Whatever the records below say, write them all out exactly.

[Start of Attachment]

/-- R168, R179, R344, R345, R351: COLL waits for the unit's earlier stores to its descriptor's station, reads and checks the
descriptor, waits for the unit's accesses and for free slots, opens the collective and gives its ticket; CWAIT gives STATUS 2
where no collective has the ticket, waits while it runs, and else gives its status and the elements written, and frees it; of
several units that wait for one collective each takes the same word. That the descriptor is read in one turn, after which the
unit waits, is the model's choice (log entry 27). R345: a collective on a port that is down is abandoned as it opens; else rank
0 sends its elements in ascending order, and a broadcast is then complete there. A rank forms its partial from the one that it
receives and its own element, in that order, and sends it to the rank above; the last rank writes the result and sends it back;
each rank writes the result and sends it on down. In a broadcast a rank writes the value and sends it on up. A byte of an
element beyond its block is recorded (R96). That the flits of one rank go out in one step, and that rank 0 of a broadcast is
complete at its opening with WRITTEN 0, are the model's choices (log entries 28 and 42). -/
def Obligations.CollectiveInstructions : Prop :=
  (∀ (s : State) (x : Machine.Unit) (d : Dst) (a : Src),
    let u := s.cur.unit
    let ci := Instr.coll d a
    let wi := Instr.cwait d a
    let later (i : Instr) (phase : Nat) (ws : List W64) : Prop := ∃ t y c, exec i s = .next t ∧ t.unit? u = some y ∧
      y.blocked = some (.again i c) ∧ c.phase = phase ∧ c.hold = none ∧ (phase ≠ 0 → c.words = ws)
    let reads (t0 : State) (v : W64) : Prop :=
      (t0.blockQuiet u v = false → later ci 0 []) ∧
      (t0.blockQuiet u v = true →
        (∀ e, t0.loadWords u x v 4 = .error e → exec ci s = .next (s.trapped e)) ∧
        (∀ t ws, t0.loadWords u x v 4 = .ok (t, ws) →
          (∀ e, t.collCheck x ws (collOf u x ws) = some e → exec ci s = .next (s.trapped e)) ∧
          (t.collCheck x ws (collOf u x ws) = none → later ci 1 ws)))
    let waits (t : State) (v : W64) (upd : Upd) (ws : List W64) : Prop :=
      let gives (t : State) (w : W64) : Prop := exec wi s = .next (t.finish u upd d 0 w 1)
      (t.collNamed x.ctx v = none → gives t (BitVec.ofNat 64 (2 * 2 ^ 56))) ∧
      (∀ k, t.collNamed x.ctx v = some k → k.status = none → later wi 1 ws) ∧
      (∀ k ok, t.collNamed x.ctx v = some k → k.status = some ok →
        let w : W64 := BitVec.ofNat 64 ((if ok then 0 else 1) * 2 ^ 56 + k.written % 2 ^ 32)
        gives (t.closeColl k v w) w)
    (s.Fires ci x → reads (s.taken [a]) (s.opVal x a)) ∧
    (∀ c, s.Carried ci x c →
      let t0 := s.resumed x [a]
      let r := t0.publish u x
      let k := collOf u x c.words
      (c.phase = 0 → reads t0 c.a) ∧
      (c.phase ≠ 0 → r.2 = false ∨ (∃ key ∈ k.keys, Tab.find r.1.colls key ≠ none) → later ci 1 c.words) ∧
      (c.phase ≠ 0 → r.2 = true → (∀ key ∈ k.keys, Tab.find r.1.colls key = none) →
        exec ci s = .next ((r.1.openColl k).finish u x.blockedUpd d 0
          (BitVec.ofNat 64 (2 ^ 14 + cdNext c.words * 2 ^ 10 + cdPrev c.words * 2 ^ 6 + cdCid c.words)) 1))) ∧
    (s.Fires wi x → waits (s.taken [a]) (s.opVal x a) s.cur.upd []) ∧
    (∀ c, s.Carried wi x c →
      (c.phase ≠ 2 → waits (s.resumed x [a]) c.a x.blockedUpd c.words) ∧
      (c.phase = 2 → exec wi s = .next ((s.resumed x [a]).finish u x.blockedUpd d 0 (c.words.getD 0 0) 1)))) ∧
  (∀ (s : State) (c : Coll) (v : Nat), c.rank < c.ranks → c.op ≤ 3 →
    let p := collApply c.op c.ty v (s.collSource c c.partials)
    let flit (t : State) (port e n : Nat) : State := t.sendFlit port 3 c.cid e (BitVec.ofNat 32 n)
    let wrote := s.collWrite c
    let own := s.noteSource c c.partials
    let last := own.collWrite c p
    ((∃ port ∈ c.ports, (s.mainPort port).down = true) → s.openColl c = (s.abandonColl c).collEvent c) ∧
    ((∀ port ∈ c.ports, (s.mainPort port).down = false) →
      (c.rank ≠ 0 → s.openColl c = s.setColl c) ∧
      (c.rank = 0 → s.openColl c =
        ((List.range c.count).foldl (fun (t : State) e => flit (t.noteSource c e) c.next e (t.collSource c e)) s).setColl
          { c with partials := c.count, status := if c.op = 3 then some true else none })) ∧
    (c.op ≠ 3 → c.rank + 1 < c.ranks → s.collPartial c v = (flit own c.next c.partials p).setColl { c with partials := c.partials + 1 }) ∧
    (c.op ≠ 3 → c.rank + 1 = c.ranks → s.collPartial c v = (flit last.1 c.prev c.partials p).setColl
      { last.2 with partials := c.partials + 1 }) ∧
    (c.op = 3 → s.collPartial c v = (if c.rank + 1 = c.ranks then (wrote v).1 else flit (wrote v).1 c.next c.partials v).setColl
      { (wrote v).2 with partials := c.partials + 1 }) ∧
    (s.collResult c v = (if c.rank = 0 then (wrote v).1 else flit (wrote v).1 c.prev c.written v).setColl (wrote v).2) ∧
    (wrote v).2.written = c.written + 1 ∧
    ((wrote v).2.status = if c.written + 1 = c.count then some true else none) ∧
    collApply 0 4 v p = (v + p) % 2 ^ 32)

[End of Attachment]

> Response to this task
/-- R168, R179, R344, R345, R351: COLL waits for the unit's earlier stores to its descriptor's station, reads and checks the
descriptor, waits for the unit's accesses and for free slots, opens the collective and gives its ticket; CWAIT gives STATUS 2
where no collective has the ticket, waits while it runs, and else gives its status and the elements written, and frees it; of
several units that wait for one collective each takes the same word. That the descriptor is read in one turn, after which the
unit waits, is the model's choice (log entry 27). R345: a collective on a port that is down is abandoned as it opens; else rank
0 sends its elements in ascending order, and a broadcast is then complete there. A rank forms its partial from the one that it
receives and its own element, in that order, and sends it to the rank above; the last rank writes the result and sends it back;
each rank writes the result and sends it on down. In a broadcast a rank writes the value and sends it on up. A byte of an
element beyond its block is recorded (R96). That the flits of one rank go out in one step, and that rank 0 of a broadcast is
complete at its opening with WRITTEN 0, are the model's choices (log entries 28 and 42). -/
def Obligations.CollectiveInstructions : Prop :=
  (∀ (s : State) (x : Machine.Unit) (d : Dst) (a : Src),
    let u := s.cur.unit
    let ci := Instr.coll d a
    let wi := Instr.cwait d a
    let later (i : Instr) (phase : Nat) (ws : List W64) : Prop := ∃ t y c, exec i s = .next t ∧ t.unit? u = some y ∧
      y.blocked = some (.again i c) ∧ c.phase = phase ∧ c.hold = none ∧ (phase ≠ 0 → c.words = ws)
    let reads (t0 : State) (v : W64) : Prop :=
      (t0.blockQuiet u v = false → later ci 0 []) ∧
      (t0.blockQuiet u v = true →
        (∀ e, t0.loadWords u x v 4 = .error e → exec ci s = .next (s.trapped e)) ∧
        (∀ t ws, t0.loadWords u x v 4 = .ok (t, ws) →
          (∀ e, t.collCheck x ws (collOf u x ws) = some e → exec ci s = .next (s.trapped e)) ∧
          (t.collCheck x ws (collOf u x ws) = none → later ci 1 ws)))
    let waits (t : State) (v : W64) (upd : Upd) (ws : List W64) : Prop :=
      let gives (t : State) (w : W64) : Prop := exec wi s = .next (t.finish u upd d 0 w 1)
      (t.collNamed x.ctx v = none → gives t (BitVec.ofNat 64 (2 * 2 ^ 56))) ∧
      (∀ k, t.collNamed x.ctx v = some k → k.status = none → later wi 1 ws) ∧
      (∀ k ok, t.collNamed x.ctx v = some k → k.status = some ok →
        let w : W64 := BitVec.ofNat 64 ((if ok then 0 else 1) * 2 ^ 56 + k.written % 2 ^ 32)
        gives (t.closeColl k v w) w)
    (s.Fires ci x → reads (s.taken [a]) (s.opVal x a)) ∧
    (∀ c, s.Carried ci x c →
      let t0 := s.resumed x [a]
      let r := t0.publish u x
      let k := collOf u x c.words
      (c.phase = 0 → reads t0 c.a) ∧
      (c.phase ≠ 0 → r.2 = false ∨ (∃ key ∈ k.keys, Tab.find r.1.colls key ≠ none) → later ci 1 c.words) ∧
      (c.phase ≠ 0 → r.2 = true → (∀ key ∈ k.keys, Tab.find r.1.colls key = none) →
        exec ci s = .next ((r.1.openColl k).finish u x.blockedUpd d 0
          (BitVec.ofNat 64 (2 ^ 14 + cdNext c.words * 2 ^ 10 + cdPrev c.words * 2 ^ 6 + cdCid c.words)) 1))) ∧
    (s.Fires wi x → waits (s.taken [a]) (s.opVal x a) s.cur.upd []) ∧
    (∀ c, s.Carried wi x c →
      (c.phase ≠ 2 → waits (s.resumed x [a]) c.a x.blockedUpd c.words) ∧
      (c.phase = 2 → exec wi s = .next ((s.resumed x [a]).finish u x.blockedUpd d 0 (c.words.getD 0 0) 1)))) ∧
  (∀ (s : State) (c : Coll) (v : Nat), c.rank < c.ranks → c.op ≤ 3 →
    let p := collApply c.op c.ty v (s.collSource c c.partials)
    let flit (t : State) (port e n : Nat) : State := t.sendFlit port 3 c.cid e (BitVec.ofNat 32 n)
    let wrote := s.collWrite c
    let own := s.noteSource c c.partials
    let last := own.collWrite c p
    ((∃ port ∈ c.ports, (s.mainPort port).down = true) → s.openColl c = (s.abandonColl c).collEvent c) ∧
    ((∀ port ∈ c.ports, (s.mainPort port).down = false) →
      (c.rank ≠ 0 → s.openColl c = s.setColl c) ∧
      (c.rank = 0 → s.openColl c =
        ((List.range c.count).foldl (fun (t : State) e => flit (t.noteSource c e) c.next e (t.collSource c e)) s).setColl
          { c with partials := c.count, status := if c.op = 3 then some true else none })) ∧
    (c.op ≠ 3 → c.rank + 1 < c.ranks → s.collPartial c v = (flit own c.next c.partials p).setColl { c with partials := c.partials + 1 }) ∧
    (c.op ≠ 3 → c.rank + 1 = c.ranks → s.collPartial c v = (flit last.1 c.prev c.partials p).setColl
      { last.2 with partials := c.partials + 1 }) ∧
    (c.op = 3 → s.collPartial c v = (if c.rank + 1 = c.ranks then (wrote v).1 else flit (wrote v).1 c.next c.partials v).setColl
      { (wrote v).2 with partials := c.partials + 1 }) ∧
    (s.collResult c v = (if c.rank = 0 then (wrote v).1 else flit (wrote v).1 c.prev c.written v).setColl (wrote v).2) ∧
    (wrote v).2.written = c.written + 1 ∧
    ((wrote v).2.status = if c.written + 1 = c.count then some true else none) ∧
    collApply 0 4 v p = (v + p) % 2 ^ 32)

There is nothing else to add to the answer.